The Data Protection Act is an execution of Jamaica’s international obligations and secures Jamaica’s seat at the globalised trade table as a nation serious about the privacy rights of individuals both domestic and international. The benefits are that implementation of the act primarily results in the expansion of our markets and the granting of access to goods and services that may not be readily available. Ultimately, it will lead to more competitive pricing and cheaper goods to consumers, especially as we inch closer to Vision 2030.
BENEFITS
Despite the international considerations that catapulted the Data Protection Act, there are simultaneous benefits to us as private citizens and private entities.
1. It helps to build trust
In today’s world, we are increasingly aware of our right to privacy and the right to the protection of our personal data.
Mismanagement of personal data can quickly damage an organisation’s reputation and quickly undermines the trust an individual may have. An organisation that demonstrates excellent compliance with the Data Protection Act is more likely to retain users or customers.

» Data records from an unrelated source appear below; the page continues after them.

-- ==== Sys2Proof/Machine/Step.lean ====
section
/-! DEFINITION. One step of the machine: one move of the host (70 R233, R234; notes/assumptions/4.md). -/

namespace Sys2Proof.Machine

/-- One step: the host's next pending move, made to its end. -/
def step (s : State) : Host.Outcome State Fault Refusal := nextMove s

/-- The state in which the host's next move writes to CMD the word whose low `nbits` bits are those of `w`. -/
def State.withFetchWord (s : State) (nbits w : Nat) : State :=
  { s with moves := issueMove (BitVec.ofNat 32 (w % 2 ^ nbits)) :: s.moves }

end Sys2Proof.Machine
end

2. Data Protection as a brand
An organisation known for its services, as well as its diligent approach to data protection s more likely to retain customers.

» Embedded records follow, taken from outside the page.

/-- 43 R150, 60 R198: the checks of UPROC, in their order. -/
def Obligations.UprocChecksInOrder : Prop :=
  ∀ s : State,
    (s.cfgU.ready = false → exec .uproc s = .next { s with err := .unconfig, sticky := s.sticky ||| 0b00010#5 }) ∧
    (s.cfgU.ready = true →
      (s.params.midSize.val < s.a2.toNat + s.a1.toNat ∨
        s.params.outSize.val < s.a3.toNat + (s.a0.extractLsb' 0 32).toNat) →
      exec .uproc s = .next { s with err := .range, sticky := s.sticky ||| 0b01000#5 })

/-- 43 R150: output i of an UPROC is what stage RC returns for the interpolated value i, after the interpolated values
before it; no element outside `A3 .. A3 + M - 1` is written.
The draw indices are the model's: notes/assumptions/1.md. -/
def Obligations.UprocFiltersTheInterpolation : Prop :=
  ∀ (s t : State) (v : Nat → F32), s.outMem.wf = true → exec .uproc s = .next t → t.err = .ok → s.a1 ≠ 0#32 →
    (∀ i, v i = interp (s.draws + 135 * i) s.midMem i
      (div64 0 (u2f (s.a0.extractLsb' 0 32).toNat) (u2f s.a1.toNat)) s.a1.toNat s.a2.toNat) →
    (∀ i, i < (s.a0.extractLsb' 0 32).toNat →
      t.outMem.read (s.a3.toNat + i) =
        firOut s.params.tapsRC (((List.range i).map v).foldl firNext s.rc) (s.draws + 135 * i + 7) (v i)) ∧
    t.rc = ((List.range (s.a0.extractLsb' 0 32).toNat).map v).foldl firNext s.rc ∧
    (∀ a, (a < s.a3.toNat ∨ s.a3.toNat + (s.a0.extractLsb' 0 32).toNat ≤ a) → t.outMem.read a = s.outMem.read a)

/-- 43 R152: UPROC reads no MID element outside `A2 .. A2 + K - 1`. -/
def Obligations.UprocReadsOnlyItsRange : Prop :=
  ∀ (s t : State) (m : Mem),
    (∀ a, s.a2.toNat ≤ a → a < s.a2.toNat + s.a1.toNat → m.read a = s.midMem.read a) →
    exec .uproc s = .next t → exec .uproc { s with midMem := m } = .next { t with midMem := m }

/-- 43 R151, R152: output `i` of a block is the interpolation of the samples `idx` and `idx + 1` at the fraction of its
position where both exist, and the last valid sample where `idx + 1` is past it; with K = 1 it is MID[midBase].
That the last clause holds for every `ur`, also for one whose position has no integer part, is the model's:
notes/assumptions/11.md; the draw indices too: notes/assumptions/1.md, 3.md. -/
def Obligations.LastSampleIsHeld : Prop :=
  ∀ (k i len midBase idx : Nat) (mid : Mem) (ur : F64),
    (floor64 (div64 0 (u2f i) ur) = some idx → idx + 1 < len →
      interp k mid i ur len midBase =
        rnd32 (k + 6) (add64 (k + 5) (cvt64 (k + 4) (mid.read (midBase + idx)))
          (mul64 (k + 3) (sub64 0 (div64 0 (u2f i) ur) (u2f idx))
            (sub64 (k + 2) (cvt64 k (mid.read (midBase + idx + 1))) (cvt64 (k + 1) (mid.read (midBase + idx))))))) ∧
    (floor64 (div64 0 (u2f i) ur) = some idx → len ≤ idx + 1 →
      interp k mid i ur len midBase = mid.read (midBase + len - 1)) ∧
    interp k mid i ur 1 midBase = mid.read midBase

/-- 43 R151: for all M and K from 1 to 2^32-1 every position of the block is a finite non-negative number, so its integer
part exists; position 0 is exactly +0.0. -/
def Obligations.PositionsHaveAnIndex : Prop :=
  ∀ outLen midLen i : Nat, 1 ≤ outLen → outLen < 2 ^ 32 → 1 ≤ midLen → midLen < 2 ^ 32 → i < outLen →
    (∃ idx, floor64 (interpPos i (upsampleRatio outLen midLen)) = some idx) ∧
    interpPos 0 (upsampleRatio outLen midLen) = zero64

/-! ## Configuration and accessors (44) -/

/-- 44 R166: INIT with a finite positive rate whose ratio is not infinite stores the three rates, clears its stage and, for
unit D, the phase, and changes nothing else but ERR. -/
def Obligations.InitConfiguresItsPipeline : Prop :=
  ∀ s : State, finite64 s.a0 = true → lt64 zero64 s.a0 = true → div64 0 0x40CF400000000000#64 s.a0 ≠ posInf64 →
    exec (.init .down) s =
      .next { s with
        cfgD := ⟨true, s.a0, 0x40CF400000000000#64, div64 0 0x40CF400000000000#64 s.a0⟩
        aa := { dl := Vector.replicate 64 0x00000000#32, wi := 0 }
        t := 0x0000000000000000#64, prev := 0x00000000#32, curr := 0x00000000#32, err := .ok } ∧
    exec (.init .up) s =
      .next { s with
        cfgU := ⟨true, s.a0, 0x40CF400000000000#64, div64 0 0x40CF400000000000#64 s.a0⟩
        rc := { dl := Vector.replicate 64 0x00000000#32, wi := 0 }, err := .ok }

3. It prevents fraud and cybercrimes.
Implementing strong data-protection measures not only protects an individual’s or a customer’s personal data, but also an organisation’s data. Thereby it will avoid considerable problems that may damage the reputation or an organisation’s confidential information.
The increase in the reported cases of serious cyber breaches at some of our financial institutions cannot go unnoticed. We have been granted access to a direct view of the debilitating psychological and economical effects of cyber-attacks; and each report erodes confidence in our financial institutions.
4. It saves money
Dealing with the aftermath of a breach of personal data, such as a cyber-attack is costly, as a business owner you will be mandated to pay fines and damages to victims. To reduce the risk of being faced with this predicament, strict adherence to the Data Protection Act is key.
OBLIGATIONS
Register the organisation or business, with the Information Commissioner. A data controller that process personal data without Registration commits an offence and if convicted will be made to pay a fine of up to two million dollars or faces imprisonment for six months.

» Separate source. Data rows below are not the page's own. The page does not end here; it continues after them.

-- ==== Sys2Proof/Laws/Commands.lean ====
section
/-! SUPPORT. Everything each command, and each host move, can do: one inversion lemma each, for the provers to cite instead of unfolding a meaning. -/

namespace Sys2Proof.Machine

/-- INIT either configures and resets its pipeline or is rejected with ERR_RATE (44 R166). -/
theorem execInit_cases {u : PipeUnit} {s t : State} (h : execInit u s = .next t) :
    (rateAccepted s.rateOp = true ∧ t = ((s.setCfg u (initConfig s.rateOp)).pipeReset u).accept) ∨
      (rateAccepted s.rateOp = false ∧ t = s.reject .rate) := by
  injection h with h
  subst h
  exact s.check_cases _ _ _

/-- EXPSZ is rejected with ERR_UNCONFIG or ERR_RANGE, or returns its estimate (41 R124). -/
theorem execExpsz_cases {s t : State} (h : execExpsz s = .next t) :
    (s.cfgD.ready = false ∧ t = s.reject .unconfig) ∨
      (s.cfgD.ready = true ∧ expectedSize s = none ∧ t = s.reject .range) ∨
      ∃ e, s.cfgD.ready = true ∧ expectedSize s = some e ∧ t = s.acceptWith (zext64 (BitVec.ofNat 32 e)) := by
  injection h with h
  subst h
  rcases s.check_cases s.cfgD.ready .unconfig _ with ⟨hr, ht⟩ | ⟨hr, ht⟩
  · right
    rw [ht]
    cases he : expectedSize s with
    | none => exact .inl ⟨hr, rfl, rfl⟩
    | some e => exact .inr ⟨e, hr, rfl, rfl⟩
  · exact .inl ⟨hr, ht⟩

/-- DPROC is rejected by the first of its checks that fails, or runs its block (42 R140). -/
theorem execDproc_cases {s t : State} (h : execDproc s = .next t) :
    (s.cfgD.ready = false ∧ t = s.reject .unconfig) ∨
      (s.cfgD.ready = true ∧
        (s.rangeFits .input s.srcBaseOp s.lenOp = false ∨ s.rangeFits .mid s.dstBaseOp s.a1Op = false) ∧
        t = s.reject .range) ∨
      (s.cfgD.ready = true ∧ s.rangeFits .input s.srcBaseOp s.lenOp = true ∧
        s.rangeFits .mid s.dstBaseOp s.a1Op = true ∧ s.a1Op < dprocCount s ∧ t = s.reject .cap) ∨
      (s.cfgD.ready = true ∧ s.rangeFits .input s.srcBaseOp s.lenOp = true ∧
        s.rangeFits .mid s.dstBaseOp s.a1Op = true ∧ dprocCount s ≤ s.a1Op ∧
        t = (s.setStream (dprocStream s)).acceptWith (zext64 (BitVec.ofNat 32 (dprocStream s).count))) := by
  injection h with h
  subst h
  rcases s.check_cases s.cfgD.ready .unconfig _ with ⟨hr, ht⟩ | ⟨hr, ht⟩ <;> rw [ht]
  · rcases s.check_cases (s.rangeFits .input s.srcBaseOp s.lenOp) .range _ with ⟨hi, ht⟩ | ⟨hi, ht⟩ <;> rw [ht]
    · rcases s.check_cases (s.rangeFits .mid s.dstBaseOp s.a1Op) .range _ with ⟨hm, ht⟩ | ⟨hm, ht⟩ <;> rw [ht]
      · rcases s.check_cases (decide (dprocCount s ≤ s.a1Op)) .cap _ with ⟨hc, ht⟩ | ⟨hc, ht⟩ <;> rw [ht]
        · exact .inr (.inr (.inr ⟨hr, hi, hm, of_decide_eq_true hc, rfl⟩))
        · exact .inr (.inr (.inl ⟨hr, hi, hm, Nat.lt_of_not_le (of_decide_eq_false hc), rfl⟩))
      · exact .inr (.inl ⟨hr, .inr hm, rfl⟩)
    · exact .inr (.inl ⟨hr, .inl hi, rfl⟩)
  · exact .inl ⟨hr, rfl⟩

/-- UPROC is rejected by the first of its checks that fails, does nothing with M = 0 or K = 0, or runs its block
(43 R150, R153, R154). -/
theorem execUproc_cases {s t : State} (h : execUproc s = .next t) :
    (s.cfgU.ready = false ∧ t = s.reject .unconfig) ∨
      (s.cfgU.ready = true ∧
        (s.rangeFits .mid s.srcBaseOp s.a1Op = false ∨ s.rangeFits .output s.dstBaseOp s.lenOp = false) ∧
        t = s.reject .range) ∨
      (s.cfgU.ready = true ∧ s.rangeFits .mid s.srcBaseOp s.a1Op = true ∧
        s.rangeFits .output s.dstBaseOp s.lenOp = true ∧ (s.lenOp = 0 ∨ s.a1Op = 0) ∧ t = s.acceptWith 0) ∨
      (s.cfgU.ready = true ∧ s.rangeFits .mid s.srcBaseOp s.a1Op = true ∧
        s.rangeFits .output s.dstBaseOp s.lenOp = true ∧ ¬(s.lenOp = 0 ∨ s.a1Op = 0) ∧
        t = (s.setRecon (uprocRecon s)).acceptWith (zext64 s.a0low)) := by
  injection h with h
  subst h
  rcases s.check_cases s.cfgU.ready .unconfig _ with ⟨hr, ht⟩ | ⟨hr, ht⟩ <;> rw [ht]
  · rcases s.check_cases (s.rangeFits .mid s.srcBaseOp s.a1Op) .range _ with ⟨hi, ht⟩ | ⟨hi, ht⟩ <;> rw [ht]
    · rcases s.check_cases (s.rangeFits .output s.dstBaseOp s.lenOp) .range _ with ⟨hm, ht⟩ | ⟨hm, ht⟩ <;> rw [ht]
      · by_cases hz : s.lenOp = 0 ∨ s.a1Op = 0
        · exact .inr (.inr (.inl ⟨hr, hi, hm, hz, if_pos hz⟩))
        · exact .inr (.inr (.inr ⟨hr, hi, hm, hz, if_neg hz⟩))
      · exact .inr (.inl ⟨hr, .inr hm, rfl⟩)
    · exact .inr (.inl ⟨hr, .inl hi, rfl⟩)
  · exact .inl ⟨hr, rfl⟩

/-- An accessor returns its field or is rejected with ERR_UNCONFIG (44 R168 to R170). -/
theorem State.getField_cases (s : State) (u : PipeUnit) (field : PipeConfig → F64) :
    ((s.cfg u).ready = true ∧ s.getField u field = s.acceptWith (field (s.cfg u))) ∨
      ((s.cfg u).ready = false ∧ s.getField u field = s.reject .unconfig) :=
  s.check_cases _ _ _

/-- What a step can do: nothing with no move pending, otherwise the host's next move (70 R233). -/
theorem step_cases (s : State) :
    (s.moves = [] ∧ step s = .next s) ∨
      ∃ m rest, s.moves = m :: rest ∧ step s = hostMove m (takeMove rest s) := by
  unfold step nextMove
  split
  · rename_i h
    exact .inl ⟨h, rfl⟩
  · rename_i m rest h
    exact .inr ⟨m, rest, h, rfl⟩

/-- What a host move that ends in a next state has done: a register write or a command, or a move that leaves the block
alone (70 R234). -/
theorem hostMove_cases {m : HostMove} {s t : State} (h : hostMove m s = .next t) :
    (∃ v, t = { s with a0 := v }) ∨ (∃ w, t = { s with a1 := w }) ∨ (∃ w, t = { s with a2 := w }) ∨
      (∃ w, t = { s with a3 := w }) ∨ t = s ∨ (∃ w, issue w s = .next t) ∨ (∃ v, t = { s with reply := some v }) ∨
      (∃ sp idx w, idx < s.size sp ∧ t = s.setMem sp ((s.mem sp).write idx w)) ∨
      (m = .hardwareReset ∧ t = s.hardwareReset) := by
  cases m with
  | writeReg n v =>
    simp only [hostMove, hostWriteReg] at h
    split at h
    · exact absurd h (by simp)
    · rename_i r _
      split at h
      · cases r <;> simp only [writeRegister] at h
        · injection h with h; exact .inl ⟨v, h.symm⟩
        · injection h with h; exact .inr (.inl ⟨_, h.symm⟩)
        · injection h with h; exact .inr (.inr (.inl ⟨_, h.symm⟩))
        · injection h with h; exact .inr (.inr (.inr (.inl ⟨_, h.symm⟩)))
        · exact .inr (.inr (.inr (.inr (.inr (.inl ⟨_, h⟩)))))
        · injection h with h; exact .inr (.inr (.inr (.inr (.inl h.symm))))
        · injection h with h; exact .inr (.inr (.inr (.inr (.inl h.symm))))
      · exact absurd h (by simp)
  | readReg n =>
    simp only [hostMove, hostReadReg] at h
    split at h
    · exact absurd h (by simp)
    · split at h
      · exact absurd h (by simp)
      · injection h with h
        exact .inr (.inr (.inr (.inr (.inr (.inr (.inl ⟨_, h.symm⟩))))))
  | writeElem sp idx w =>
    simp only [hostMove, hostWriteElem] at h
    split at h
    · rename_i hi
      injection h with h
      exact .inr (.inr (.inr (.inr (.inr (.inr (.inr (.inl ⟨sp, idx, w, hi, h.symm⟩)))))))
    · exact absurd h (by simp)
  | readElem sp idx =>
    simp only [hostMove, hostReadElem] at h
    split at h
    · injection h with h
      exact .inr (.inr (.inr (.inr (.inr (.inr (.inl ⟨_, h.symm⟩))))))
    · exact absurd h (by simp)
  | hardwareReset =>
    injection h with h
    exact .inr (.inr (.inr (.inr (.inr (.inr (.inr (.inr ⟨rfl, h.symm⟩)))))))

/-- What issuing a word does: the command it decodes to, or a rejection (30 R84, R88). -/
theorem issue_cases (w : Word) (s : State) :
    (∃ i, decode w = .ok i ∧ issue w s = exec i s) ∨
      (∃ e, decode w = .error e ∧ issue w s = .next (s.reject .illegal)) := by
  unfold issue
  split
  · rename_i i h
    exact .inl ⟨i, h, rfl⟩
  · rename_i e h
    exact .inr ⟨e, h, rfl⟩

end Sys2Proof.Machine
end

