/-- One input sample: what its `while` writes, and where the accumulator and the draws end (41 R120, R121). -/
theorem resampleSample_outputs (taps : Taps) (ratio : F64) (outBase fuel : Nat) (x : F32) (r : ResampleRun)
    (h : r.mid.wf = true) :
    (∀ q, r.count + q < (resampleSample taps ratio outBase fuel x r).count →
      ge64 (passTime (add64 noDraw r.t ratio) q) one64 = true ∧
      (resampleSample taps ratio outBase fuel x r).mid.read (outBase + (r.count + q)) =
        emit (r.draws + firDraws + 7 * q) ratio (passTime (add64 noDraw r.t ratio) q) r.prev
          (resampleSample taps ratio outBase fuel x r).curr) ∧
    (resampleSample taps ratio outBase fuel x r).t =
      passTime (add64 noDraw r.t ratio) ((resampleSample taps ratio outBase fuel x r).count - r.count) := by
  obtain ⟨hout, ht, -⟩ := emitPasses_outputs ratio outBase fuel (takeSample taps ratio x r) h
  have hcurr := (resampleSample_frame taps ratio outBase fuel x r).2.1
  rw [hcurr]
  exact ⟨hout, ht⟩

/-- The elements a block has written keep their values through the samples that follow. -/
theorem resampleBlock_mid_kept (taps : Taps) (ratio : F64) (inp : Mem) (inBase outBase fuel : Nat) (r : ResampleRun)
    (h : r.mid.wf = true) {n m : Nat} (hnm : n ≤ m) :
    (resampleBlock taps ratio inp inBase outBase fuel r n).count ≤
        (resampleBlock taps ratio inp inBase outBase fuel r m).count ∧
      ∀ a, a < outBase + (resampleBlock taps ratio inp inBase outBase fuel r n).count →
        (resampleBlock taps ratio inp inBase outBase fuel r m).mid.read a =
          (resampleBlock taps ratio inp inBase outBase fuel r n).mid.read a := by
  induction m, hnm using Nat.le_induction with
  | base => exact ⟨Nat.le_refl _, fun _ _ => rfl⟩
  | succ m hm ih =>
    obtain ⟨hc, hread⟩ := ih
    have hwf := (resampleBlock_mid taps ratio inp inBase outBase fuel r h m).2.1
    obtain ⟨hc', -, hread'⟩ := resampleSample_mid taps ratio outBase fuel (inp.read (inBase + m)) _ hwf
    rw [resampleBlock_succ]
    exact ⟨le_trans hc hc', fun a ha => (hread' a (by omega)).trans (hread a ha)⟩

/-- After at least one input sample `prev` equals `curr` (10 R36). -/
theorem resampleBlock_prev_eq_curr (taps : Taps) (ratio : F64) (inp : Mem) (inBase outBase fuel : Nat)
    (r : ResampleRun) (n : Nat) :
    (resampleBlock taps ratio inp inBase outBase fuel r (n + 1)).prev =
      (resampleBlock taps ratio inp inBase outBase fuel r (n + 1)).curr := by
  obtain ⟨-, h2, h3⟩ := resampleSample_frame taps ratio outBase fuel (inp.read (inBase + n))
    (resampleBlock taps ratio inp inBase outBase fuel r n)
  exact h3.trans h2.symm

/-- Stage AA after a block is the fold of its single step over the input samples. -/
theorem resampleBlock_fir (taps : Taps) (ratio : F64) (inp : Mem) (inBase outBase fuel : Nat) (r : ResampleRun)
    (n : Nat) :
    (resampleBlock taps ratio inp inBase outBase fuel r n).fir =
      ((List.range n).map fun j => inp.read (inBase + j)).foldl firNext r.fir := by
  induction n with
  | zero => rfl
  | succ n ih =>
    obtain ⟨h1, -⟩ := resampleSample_frame taps ratio outBase fuel (inp.read (inBase + n))
      (resampleBlock taps ratio inp inBase outBase fuel r n)
    rw [List.range_succ, List.map_append, List.foldl_append, ← ih]
    exact h1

• Nominate a Data Protection Officer, whose main function includes ensuring that the data controller processes personal data in compliance with the data protection standards. The legislation establishes eight standards outlined in Section 22 to Section 31.
• The Particulars of the Data Protection Officer must be given to the Information Commissioner.
• Annually submit a Data Privacy Impact Assessment for all personal data in the custody or control of the data controller
• Implement a Data Breach Policy. As a Data Controller, any security breach that affects or may affect personal data must be reported to the Commissioner within 72 hours of becoming aware of the data breach
FAILURE TO COMPLY
A Data Controller has a duty to comply with the Data Protection Standards and to report breaches to the Commissioner within 72 hours after becoming aware, a failure to do this amount to an offence, and if convicted before a parish court, the data controller may have to pay a fine of up to $2 million or spend a maximum of two years in prison.
The punishment before the Circuit Court is even more severe, as the maximum term of imprisonment is seven years and the Circuit judge is empowered to administer any fine that he or she deems fit.
Be on the right side of the law. Data Protection matters; data that falls in the wrong hands harms people businesses and organisations.